Specifies that the file descriptor is a nonblocking I/O method:
1. Use o_nonblocking when calling Open
2. For a file descriptor that has already been opened, we can use FCNTL to set the O_nonblocing property

Record lock

Record locks, which can lock a section of a file

Fcntl function

int fcntl(intintstruct flock *flocptr);struct flock{    short/* F_RDLCK, F_WR_LCK, F_UNLCK */    short l_whence;    off_t l_start;    off_t l_len;    pid_t l_pid;};

Description:
You can use the FCNTL function to complete the record lock function:
CMD parameter:
F_GETLK,
F_SETLK,
F_setlkw
The third parameter is a pointer to the flock structure structure

L_type can only be:
F_rdlck: Shared read lock
F_WRLCK: Exclusive Write lock
F_unlck: Unlocking an area

The starting position of the specified area is determined by L_start and l_whence.
L_whence:seek_set, Seek_cur, Seek_end
L_start: Is the offset on the basis of l_whence
L_en: Is the length of the area to be locked

L_pid: The current process of acquiring a lock, setting this value when F_GETLK is set. So if our process wants to get a lock, then we can only be suspended if there are other processes that have been locked.
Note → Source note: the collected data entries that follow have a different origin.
-- ==== Sys2Proof/Machine/State.lean ====
section
/-! DEFINITION. The state of the block: every register, queue, buffer and mode the manual gives the part, as
plain data. A unit that exists many times (event slots, tiles, channels, ports, contexts) is held in a sparse table,
`Tab`; a unit that is not listed has its reset value, which is the default of its structure. -/

namespace Sys2Proof.Machine

/-- A sparse table with rising keys. -/
abbrev Tab (α : Type) := List (Nat × α)

/-! ### The image copy (R102): every field of every record -/

/-- RND_CORE, RND_SLOT, RND_SAMPLES (Table 2.6). -/
structure ImgRound where
  source : Nat := 0
  outMode : Nat := 1
  stallTeeth : Nat := 8
  tolPct : Nat := 5
  periodUs : Nat := 256000
  lineDelay : Nat := 0
  slotAngle : Nat := 0
  samples : List (Nat × Nat) := [(0, 0xFF)]
deriving DecidableEq, Repr

/-- PWR_CORE (Table 3.1). -/
structure ImgPwr where
  floorW : Nat := 150
  ceilingW : Nat := 450
  slew : Nat := 20
  stepTeeth : Nat := 16
  holdS : Nat := 60
  idleRev : Nat := 16
  baseW : Nat := 0
  warnC : Nat := 95
deriving DecidableEq, Repr

/-- IMG_CONTAINER, IMG_IDENTITY, IMG_START (Table 4.7). -/
structure ImgStart where
  rollbackStep : Nat := 0
  rollbackAdvance : Bool := false
  keySlot : Nat := 0
  sequence : Nat := 0
  buildId : Nat := 0
  variantMask : Nat := 3
  stepping : Nat := 0
  serialBind : Nat := 0
  syncTimeoutS : Nat := 60
  joinTimeoutS : Nat := 120
  maxChannelsDown : Nat := 0
  bootAttempts : Nat := 3
deriving DecidableEq, Repr

/-- TILE_CORE and TILE_RT (Table 5.5). -/
structure ImgTile where
  islandMhz : Nat := 1500
  switchWait : Nat := 256
  rxKib : Nat := 16
  rtMask : Nat := 0
deriving DecidableEq, Repr

/-- SYNC_CORE (Table 6.4). -/
structure ImgSync where
  supvWatches : Nat := 8
  slowMs : Nat := 1000
deriving DecidableEq, Repr

/-- FS_CORE (Table 9.1). -/
structure ImgFs where
  areaMib : Nat := 0
  settleUs : Nat := 1000
  hotPct : Nat := 200
  coldPct : Nat := 75
  hotRevs : Nat := 2
  migratePairs : Nat := 4
  repIdleRevs : Nat := 8
  migrateRows : Nat := 16
  replicaMib : Nat := 1024
  ccReplicaKib : Nat := 512
  ccRepThresh : Nat := 65536
  devRepThresh : Nat := 16384
deriving DecidableEq, Repr

/-- One FS_TABLE record (Table 9.1). -/
structure FsTable where
  id : Nat := 0
  mode : Nat := 0
  live : Bool := false
  product : Bool := false
  fmt : Nat := 0
  width16 : Nat := 1
  shards : Nat := 64
  rows : Nat := 1
  devFirst : Nat := 0
  devCount : Nat := 1
  compA : Nat := 0
  compB : Nat := 0
  writer : Nat := 0
  headroom : Nat := 25
  seed : Nat := 0
  readers : Nat := 0
deriving DecidableEq, Repr

/-- MEM_CORE (Table 10.3). -/
structure ImgMem where
  rateMts : Nat := 8533
  rawGib : Nat := 8
  ceRetire : Nat := 8
  ccAtomicKib : Nat := 256
  srIdleMs : Nat := 1000
  holdOut : Nat := 0
deriving DecidableEq, Repr

/-- One MEM_REGION record (Table 10.3). -/
structure Region where
  context : Nat := 0
  index : Nat := 0
  write : Bool := true
  atomicCache : Bool := false
  wide : Bool := false
  size64k : Nat := 1
  ctxBase : Nat := 0
  devBase : Nat := 0
deriving DecidableEq, Repr

/-- LENS_CORE (Table 11.2). -/
structure ImgLens where
  comb : Bool := false
  calEvery : Nat := 4
  calAngle : Nat := 64 * 256
  engineMask : Nat := 0xFFFFFFFF
  darkThresh : Nat := 8
deriving DecidableEq, Repr

/-- FAB_CORE (Table 12.7); `present` false is an image without the record, a domain of one (R304). -/
structure ImgFab where
  present : Bool := false
  deviceId : Nat := 0
  masterId : Nat := 0
  domainSize : Nat := 1
  parentPort : Nat := 16
  altParent : Nat := 16
  spineMask : Nat := 0
  portLanes : Nat := 16
  minLanes : Nat := 14
  masterTimeoutMs : Nat := 10
  reconfLeadUs : Nat := 20
  domainId : Nat := 0
deriving DecidableEq, Repr

/-- One FAB_PLAN record: for each port its mode (0 terminated, 1 pass-through, 2 dark) and partner. -/
structure FabPlan where
  index : Nat := 0
  ports : List (Nat × Nat) := []
deriving DecidableEq, Repr

/-- One partition entry of PART_PLAN (Table 13.1). -/
structure PartEntry where
  clusterA : Nat := 0
  clusterB : Nat := 1
  rate : Nat := 0
  burstKib : Nat := 256
deriving DecidableEq, Repr

/-- One PART_CONTEXT record. Key and client digest as numbers. -/
structure CtxRec where
  id : Nat := 0
  partition : Nat := 0
  pcie : Bool := true
  net : Bool := false
  parcelMib : Nat := 64
  key : Nat := 0
  client : Nat := 0
deriving DecidableEq, Repr

/-- One PART_NET record. -/
structure NetRec where
  port : Nat := 0
  vlan : Nat := 0
  mtu : Nat := 1500
  tcp : Nat := 7040
  v4Prefix : Nat := 0
  v6Prefix : Nat := 0
  v4Addr : Nat := 0
  v6Addr : Nat := 0
  v4Gw : Nat := 0
  v6Gw : Nat := 0
deriving DecidableEq, Repr

/-- One ID_FUSE_REQ record (Table 14.9). -/
structure FuseReq where
  kind : Nat := 1
  slot : Nat := 0
  serial : Nat := 0
  value : Nat := 0
  digest : Nat := 0
deriving DecidableEq, Repr

/-- The accepted image (R102). `partPlan` holds the 32 partition entries. -/
structure Image where
  start : ImgStart := {}
  round : ImgRound := {}
  pwr : ImgPwr := {}
  tile : ImgTile := {}
  sync : ImgSync := {}
  fs : ImgFs := {}
  tables : List FsTable := []
  mem : ImgMem := {}
  regions : List Region := []
  lens : ImgLens := {}
  fab : ImgFab := {}
  plans : List FabPlan := []
  partPlan : List PartEntry := []
  contexts : List CtxRec := []
  nets : List NetRec := []
  fuseReqs : List FuseReq := []
  digest : Nat := 0
deriving DecidableEq, Repr

/-! ### What survives a reset -/

/-- One fuse-log record (Table 14.9). -/
structure FuseRec where
  kind : Nat := 0
  slot : Nat := 0
  complete : Bool := false
  factory : Bool := false
  imgSeq : Nat := 0
  old : Nat := 0
  new : Nat := 0
  bootSeq : Nat := 0
deriving DecidableEq, Repr

/-- One of the four key slots. -/
structure KeySlot where
  programmed : Bool := false
  revoked : Bool := false
  digest : Nat := 0
deriving DecidableEq, Repr

/-- The counted fuse settings (Table 14.8) and the fuse log (R364). -/
structure Fuses where
  rollback : Nat := 0
  ceilingW : Nat := 450
  planLock : Nat := 0
  keys : List KeySlot := [{}, {}, {}, {}]
  log : List FuseRec := []
deriving DecidableEq, Repr

/-- The part's own constants, its fuses, and the attached flash (bytes not listed read 0xFF), whose log area has room for
`logRoom` entries of 32 bytes: 32 MiB in a flash of 64 MiB (R90). -/
structure NonVol where
  variantC : Bool := false
  serial : Nat := 0
  supvRelease : Nat := 0
  devKey : Nat := 0
  fuses : Fuses := {}
  flash : List Host.Cell := []
  logRoom : Nat := 0x100000
deriving DecidableEq, Repr

/-- Pins as the part sees them after their filters (R384), and what it sampled at the release of RESET_N. -/
structure Pins where
  resetN : Bool := false
  pgood : Bool := true
  sysclk : Bool := true
  refclk : Bool := true
  holdReset : Bool := false
  frcLow : Bool := false
  frcSince : Nat := 0
  frcHours : Nat := 0
  alertLow : Bool := false
  roundIn : Bool := false
  roundOut : Bool := false
  smbAddr : Nat := 0
  testEn : Bool := false
deriving DecidableEq, Repr

/-! ### The Round -/

/-- RND_STATE. -/
inductive RndState where
  | reset | seek | confirm | sync | lost | stall
deriving DecidableEq, Repr

/-- RND_EV_STATE. -/
inductive EvState where
  | free | armed | timing | cancelled
deriving DecidableEq, Repr

/-- One event slot (Table 2.3), its tag in full; `due` is the revolution in which it fires, resolved where RND_EV_NEXT is set; `fireAt` the
moment recorded under R50. -/
structure EvSlot where
  angle : Nat := 0
  offset : Nat := 0
  owner : Nat := 0
  state : EvState := .free
  tag : Nat := 0
  rev : Nat := 0
  next : Bool := false
  due : Nat := 0
  fireAt : Nat := 0
deriving DecidableEq, Repr

/-- One tooth-period ring entry (Table 2.5). -/
structure RingEntry where
  interval : Nat := 0
  tooth : Nat := 0
  cls : Nat := 0
  rev : Nat := 0
deriving DecidableEq, Repr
Note the start position of the lock can be longer than the end of the file, but it can be no more than the file's start position.

Attention:

• The difference between a read lock and a write lock control area. Note that for a process it can only lock a region of a file, and it cannot lock multiple areas.
  And, to get a read lock, the file must be read-open, and if you want to get a write lock, then the file must be write-open.

• Record locks are related to processes and files, with 3 features:
  1. When a process is closed, its lock is also freed, and if a file descriptor is closed, all the locks on the file are freed.
  2. After the fork, the child process is not a lock that inherits the parent process
  3. After exec, the new program inherits the lock of the original program, but we can add close-on-exec in the flags of the file description.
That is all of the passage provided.